[To do]:
Scan the records below for the line with "simp only [inFrame, decide_eq_true_eq]" and the line with "(45_keyboard_timers.md R193). -/". Repeat those two lines and every line between them exactly, and nothing else.

[Input material]:
-- ==== Sys2Proof/Laws/Ops.lean ====
section
/-! SUPPORT. What each shared operation does, said once: registers, stack, memory, keys, grids, the canonical form. -/

namespace Sys2Proof.Machine

/-! Registers. -/

theorem State.getV_setV (s : State) (r : Nibble) (b : Byte) (q : Nibble) :
    (s.setV r b).getV q = if r = q then b else s.getV q := by
  simp only [State.getV, State.setV_v, Vector.getElem_set, BitVec.toNat_inj]

@[simp] theorem State.getV_setV_self (s : State) (r : Nibble) (b : Byte) : (s.setV r b).getV r = b := by
  simp [State.getV_setV]

theorem State.getV_setV_ne (s : State) {r q : Nibble} (b : Byte) (h : q ≠ r) : (s.setV r b).getV q = s.getV q := by
  rw [State.getV_setV, if_neg fun e => h e.symm]

theorem State.getV_setFlag (s : State) (c : Bool) (q : Nibble) :
    (s.setFlag c).getV q = if flagReg = q then flagByte c else s.getV q := State.getV_setV s flagReg _ q

/-- The flag is written after the result, so it is what VF holds (42_alu.md R120). -/
theorem State.getV_setVFlag (s : State) (r : Nibble) (b : Byte) (c : Bool) (q : Nibble) :
    (s.setVFlag r b c).getV q = if flagReg = q then flagByte c else if r = q then b else s.getV q := by
  simp only [State.setVFlag, State.getV_setFlag, State.getV_setV]

/-- Registers loaded from memory: V0 to V(n-1), the others as before (43_index_memory.md R145). -/
theorem State.getV_loadRegs (s : State) (n : Nat) (hn : n ≤ 16) (q : Nibble) :
    (s.loadRegs n).getV q = if q.toNat < n then s.readByte (s.indexAddr q.toNat) else s.getV q := by
  induction n with
  | zero => simp [State.loadRegs]
  | succ n ih =>
    rw [State.loadRegs, State.getV_setV, ih (by omega)]
    have hq : BitVec.ofNat 4 n = q ↔ q.toNat = n := by
      rw [← BitVec.toNat_inj, BitVec.toNat_ofNat, Nat.mod_eq_of_lt (by omega)]
      exact eq_comm
    by_cases h : q.toNat = n
    · rw [if_pos (hq.2 h), if_pos (by omega), h]
    · rw [if_neg (fun e => h (hq.1 e))]
      have h2 : q.toNat < n ↔ q.toNat < n + 1 := by omega
      simp only [h2]

/-- Loading registers changes nothing but the registers. -/
theorem State.loadRegs_eq (s : State) (n : Nat) : s.loadRegs n = { s with v := (s.loadRegs n).v } := by
  induction n with
  | zero => rfl
  | succ n ih =>
    rw [State.loadRegs, State.setV, ih]

@[simp] theorem State.loadRegs_params (s : State) (n : Nat) : (s.loadRegs n).params = s.params := by rw [State.loadRegs_eq]
@[simp] theorem State.loadRegs_pc (s : State) (n : Nat) : (s.loadRegs n).pc = s.pc := by rw [State.loadRegs_eq]
@[simp] theorem State.loadRegs_i (s : State) (n : Nat) : (s.loadRegs n).i = s.i := by rw [State.loadRegs_eq]
@[simp] theorem State.loadRegs_sp (s : State) (n : Nat) : (s.loadRegs n).sp = s.sp := by rw [State.loadRegs_eq]
@[simp] theorem State.loadRegs_stack (s : State) (n : Nat) : (s.loadRegs n).stack = s.stack := by rw [State.loadRegs_eq]
@[simp] theorem State.loadRegs_dt (s : State) (n : Nat) : (s.loadRegs n).dt = s.dt := by rw [State.loadRegs_eq]
@[simp] theorem State.loadRegs_st (s : State) (n : Nat) : (s.loadRegs n).st = s.st := by rw [State.loadRegs_eq]
@[simp] theorem State.loadRegs_keys (s : State) (n : Nat) : (s.loadRegs n).keys = s.keys := by rw [State.loadRegs_eq]
@[simp] theorem State.loadRegs_waiting (s : State) (n : Nat) : (s.loadRegs n).waiting = s.waiting := by rw [State.loadRegs_eq]
@[simp] theorem State.loadRegs_received (s : State) (n : Nat) : (s.loadRegs n).received = s.received := by rw [State.loadRegs_eq]
@[simp] theorem State.loadRegs_latchedKey (s : State) (n : Nat) : (s.loadRegs n).latchedKey = s.latchedKey := by rw [State.loadRegs_eq]
@[simp] theorem State.loadRegs_fb (s : State) (n : Nat) : (s.loadRegs n).fb = s.fb := by rw [State.loadRegs_eq]
@[simp] theorem State.loadRegs_fbDirty (s : State) (n : Nat) : (s.loadRegs n).fbDirty = s.fbDirty := by rw [State.loadRegs_eq]
@[simp] theorem State.loadRegs_out (s : State) (n : Nat) : (s.loadRegs n).out = s.out := by rw [State.loadRegs_eq]
@[simp] theorem State.loadRegs_outDirty (s : State) (n : Nat) : (s.loadRegs n).outDirty = s.outDirty := by rw [State.loadRegs_eq]
@[simp] theorem State.loadRegs_filterOn (s : State) (n : Nat) : (s.loadRegs n).filterOn = s.filterOn := by rw [State.loadRegs_eq]
@[simp] theorem State.loadRegs_fault (s : State) (n : Nat) : (s.loadRegs n).fault = s.fault := by rw [State.loadRegs_eq]
@[simp] theorem State.loadRegs_mem (s : State) (n : Nat) : (s.loadRegs n).mem = s.mem := by rw [State.loadRegs_eq]
@[simp] theorem State.loadRegs_draws (s : State) (n : Nat) : (s.loadRegs n).draws = s.draws := by rw [State.loadRegs_eq]
@[simp] theorem State.loadRegs_stackAt (s : State) (n : Nat) (j : Nat) : (s.loadRegs n).stackAt j = s.stackAt j := by
  rw [State.loadRegs_eq]; rfl
@[simp] theorem State.loadRegs_readByte (s : State) (n : Nat) (m : Nat) : (s.loadRegs n).readByte m = s.readByte m := by
  rw [State.loadRegs_eq]; rfl
@[simp] theorem State.loadRegs_pixel (s : State) (n : Nat) (px py : Nat) : (s.loadRegs n).pixel px py = s.pixel px py := by
  rw [State.loadRegs_eq]; rfl
@[simp] theorem State.loadRegs_outPixel (s : State) (n : Nat) (px py : Nat) : (s.loadRegs n).outPixel px py = s.outPixel px py := by
  rw [State.loadRegs_eq]; rfl
@[simp] theorem State.loadRegs_keyDown (s : State) (n : Nat) (q : Nibble) : (s.loadRegs n).keyDown q = s.keyDown q := by
  rw [State.loadRegs_eq]; rfl
@[simp] theorem State.loadRegs_indexAddr (s : State) (n : Nat) (m : Nat) : (s.loadRegs n).indexAddr m = s.indexAddr m := by
  rw [State.loadRegs_eq]; rfl

/-! Stack. -/

theorem State.stackAt_push (s : State) (hs : SparseSorted s.stack) (a : Word) (j : Nat) :
    (s.push a).stackAt j = if j = s.sp then a else s.stackAt j :=
  sparseGet_set _ _ hs _ _ _

/-! Memory. -/

theorem State.readByte_writeByte (s : State) (hs : SparseSorted s.mem) (a : Nat) (ha : a < Config.memSize) (b : Byte)
    (j : Nat) : (s.writeByte a b).readByte j = if j = a then b else s.readByte j := by
  simp only [State.readByte, State.writeByte_mem, memWrite, if_pos ha, sparseGet_set _ _ hs]

theorem State.readByte_writeBytes (s : State) (hs : SparseSorted s.mem) (a : Nat) (bs : List Byte)
    (ha : a + bs.length ≤ Config.memSize) (j : Nat) : (s.writeBytes a bs).readByte j =
      if a ≤ j ∧ j < a + bs.length then bs.getD (j - a) 0x00#8 else s.readByte j := by
  simp only [State.readByte, State.writeBytes_mem, memWriteList, if_pos ha, sparseGet_writeList _ _ _ hs]

/-- Every byte write keeps the memory's canonical form. -/
theorem Memory.wf_memWrite {m : Memory} (hm : Memory.wf m) (a : Nat) (b : Byte) : Memory.wf (memWrite m a b) := by
  unfold memWrite
  split
  · rename_i ha; exact sparseSet_wf hm ha b
  · exact hm

/-- Every write of a list keeps the memory's canonical form. -/
theorem Memory.wf_memWriteList {m : Memory} (hm : Memory.wf m) (a : Nat) (bs : List Byte) :
    Memory.wf (memWriteList m a bs) := by
  unfold memWriteList
  split
  · rename_i ha; exact sparseWriteList_wf bs hm ha
  · exact hm

/-- The memory after reset has the canonical form. -/
theorem Memory.wf_reset : Memory.wf State.reset.mem := sparseWf_nil _ _

/-! Grids. -/

/-- Row-major positions are distinct for distinct columns and rows. -/
theorem gridKey_inj {w x y x' y' : Nat} (hx : x < w) (hx' : x' < w) :
    gridKey w x y = gridKey w x' y' ↔ x = x' ∧ y = y' := by
  constructor
  · intro h
    unfold gridKey at h
    have hw : 0 < w := by omega
    have h1 : x = x' := by
      have := congrArg (· % w) h
      simpa only [Nat.add_comm _ x, Nat.add_comm _ x', Nat.add_mul_mod_self_right, Nat.mod_eq_of_lt hx,
        Nat.mod_eq_of_lt hx'] using this
    have h2 : y * w = y' * w := by omega
    exact ⟨h1, Nat.eq_of_mul_eq_mul_right hw h2⟩
  · rintro ⟨rfl, rfl⟩; rfl

/-- A position inside the grid is below its number of cells. -/
theorem gridKey_lt {w h x y : Nat} (hx : x < w) (hy : y < h) : gridKey w x y < w * h := by
  unfold gridKey
  calc y * w + x < y * w + w := by omega
    _ = (y + 1) * w := (Nat.succ_mul y w).symm
    _ ≤ h * w := Nat.mul_le_mul_right w hy
    _ = w * h := Nat.mul_comm h w

/-- A pixel write keeps the grid's canonical form. -/
theorem gridWrite_wf (p : Config.Params) {g : Grid} (hg : SparseWf 0x00#8 (p.fbW * p.fbH) g) (x y : Nat) (b : Byte) :
    SparseWf 0x00#8 (p.fbW * p.fbH) (gridWrite p g x y b) := by
  unfold gridWrite
  split
  · rename_i h
    simp only [inFrame, decide_eq_true_eq] at h
    exact sparseSet_wf hg (gridKey_lt h.1 h.2) b
  · exact hg

/-! Keys. -/

theorem State.keyDown_setKey (s : State) (k : Nibble) (c : Bool) (q : Nibble) :
    (s.setKey k c).keyDown q = if k = q then c else s.keyDown q := by
  simp only [State.keyDown, State.setKey_keys, Vector.getElem_set, BitVec.toNat_inj]

/-! The latch after FX0A. -/

/-- Under R193's reading FX0A leaves `latched_key` and the free values alone (45_keyboard_timers.md R193). -/
theorem State.settleLatch_of_kept (s : State) (h : s.params.latch = .kept) : s.settleLatch = s := by
  simp only [State.settleLatch, h]

/-- Under R29's reading FX0A writes a free value to `latched_key` (10_state.md R29). -/
theorem State.settleLatch_of_written (s : State) (h : s.params.latch = .written) :
    s.settleLatch = { s with latchedKey := Config.freeLatchedKey s.draws, draws := s.draws + 1 } := by
  simp only [State.settleLatch, h]

/-! Checks, as plain arithmetic. -/

/-- What a fetch needs (20_memory.md R57). -/
theorem State.fetchable_iff (s : State) : s.fetchable = true ↔ s.pc.toNat % 2 = 0 ∧ s.pc.toNat + 1 < 0x1000 :=
  decide_eq_true_iff

/-- What an access through `I` needs (20_memory.md R55). -/
theorem State.reaches_iff (s : State) (k : Nat) : s.reaches k = true ↔ s.i.toNat + k < 0x1000 := decide_eq_true_iff

/-- When a sprite lies outside the memory (44_display.md R161). -/
theorem State.spriteOutside_iff (s : State) (n : Nat) :
    s.spriteOutside n = true ↔ 0 < n ∧ 0x1000 ≤ s.i.toNat + n - 1 := decide_eq_true_iff

/-- When a pixel lies in the frame (44_display.md R171). -/
theorem inFrame_iff (p : Config.Params) (x y : Nat) : inFrame p x y = true ↔ x < p.fbW ∧ y < p.fbH := decide_eq_true_iff

/-- A register value that names a key (45_keyboard_timers.md R190). -/
theorem keyOf_eq_some (b : Byte) (k : Nibble) : keyOf b = some k ↔ b.toNat = k.toNat := by
  unfold keyOf
  split
  · constructor
    · intro h; cases h
    · intro h; omega
  · rw [Option.some.injEq, ← BitVec.toNat_inj, BitVec.toNat_setWidth]; omega

/-- A register value above every key id (45_keyboard_timers.md R190). -/
theorem keyOf_eq_none (b : Byte) : keyOf b = none ↔ 15 < b.toNat := by
  unfold keyOf
  split <;> simp_all

/-! A faulted block. -/

/-- An operation on a faulted block changes nothing (60_exceptions.md R214). -/
theorem State.unlessFaulted_of_fault (s : State) (f : State → State) (h : s.fault ≠ none) : s.unlessFaulted f = s := by
  simp [State.unlessFaulted, Option.isSome_iff_ne_none, h]

theorem State.unlessFaulted_of_safe (s : State) (f : State → State) (h : s.fault = none) : s.unlessFaulted f = f s := by
  simp [State.unlessFaulted, h]

end Sys2Proof.Machine
end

[Expected output]:
    simp only [inFrame, decide_eq_true_eq] at h
    exact sparseSet_wf hg (gridKey_lt h.1 h.2) b
  · exact hg

/-! Keys. -/

theorem State.keyDown_setKey (s : State) (k : Nibble) (c : Bool) (q : Nibble) :
    (s.setKey k c).keyDown q = if k = q then c else s.keyDown q := by
  simp only [State.keyDown, State.setKey_keys, Vector.getElem_set, BitVec.toNat_inj]

/-! The latch after FX0A. -/

/-- Under R193's reading FX0A leaves `latched_key` and the free values alone (45_keyboard_timers.md R193). -/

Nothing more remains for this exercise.